In the subject called "language arts," high-school students might spend time "reading messages on movie and television screens to check their accuracy and relevancy" and "reading invitations, greeting cards." They can also master "using sign language" so they can interpret "directions indicated by hand or head signals," "the sign language of animals" and "traffic lights." Under the major function of "developing economic competence," they may learn about "returning things borrowed from fellow classmates promptly" (social studies), "operating audiovisual equipment" (science), "telling how a department store facilitates trade" (mathematics) and "observing 'Do It Yourself programs" (practical arts). Social studies can also include "greeting parents and other members of the family with affection," while science can mean "proper methods of ventilating home."

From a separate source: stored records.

-- ==== Sys2Proof/Machine/Compare.lean ====
section
/-! DEFINITION. LT and EQ (spec/44_compare.md). -/

namespace Sys2Proof.Machine

/-- R170: LT. -/
def execLt (m1 m2 m3 : Mode) (s : State) : Host.Outcome State Fault Refusal :=
  settle (computeInto lessResult m1 m2 m3 s)

/-- R171: EQ. -/
def execEq (m1 m2 m3 : Mode) (s : State) : Host.Outcome State Fault Refusal :=
  settle (computeInto equalResult m1 m2 m3 s)

end Sys2Proof.Machine
end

Initiate, Develop, Cultivate. Who decides what "study unit" to take up? Why, says the guidebook, mostly the pupils themselves. But once they have made their choice, e.g., "Building Good Relationships with Our Parents" in an eighth grade social-studies class, they are in for an elaborate process. First comes "initiating the unit," i.e., discuss why bother with it?, then "developing the unit" by 1) deciding on its objectives, e.g., "to cultivate the social customs which are necessary for gracious living," 2) planning the work, e.g., "select pupil personnel for the various activities," 3) carrying out the activities, e.g., "making a list of good family shows on television and radio" and 4) integrating the work "with other learning areas," e.g., under arithmetic, "refraining from making unnecessary requests for money." Finally comes "culminating the unit," possibly by "presenting skits from the unit in assembly program."
Even though Chicago's more discriminating teachers may indulge in this nonsense only sparingly, it will still take time enough away from subjects like history, chemistry and physics. Besides, says Joel Hildebrand, "why write it all down? Why make teachers read this stuff? The flabby condition of education demonstrated in this book is going to put us behind the Russians in more areas than the military."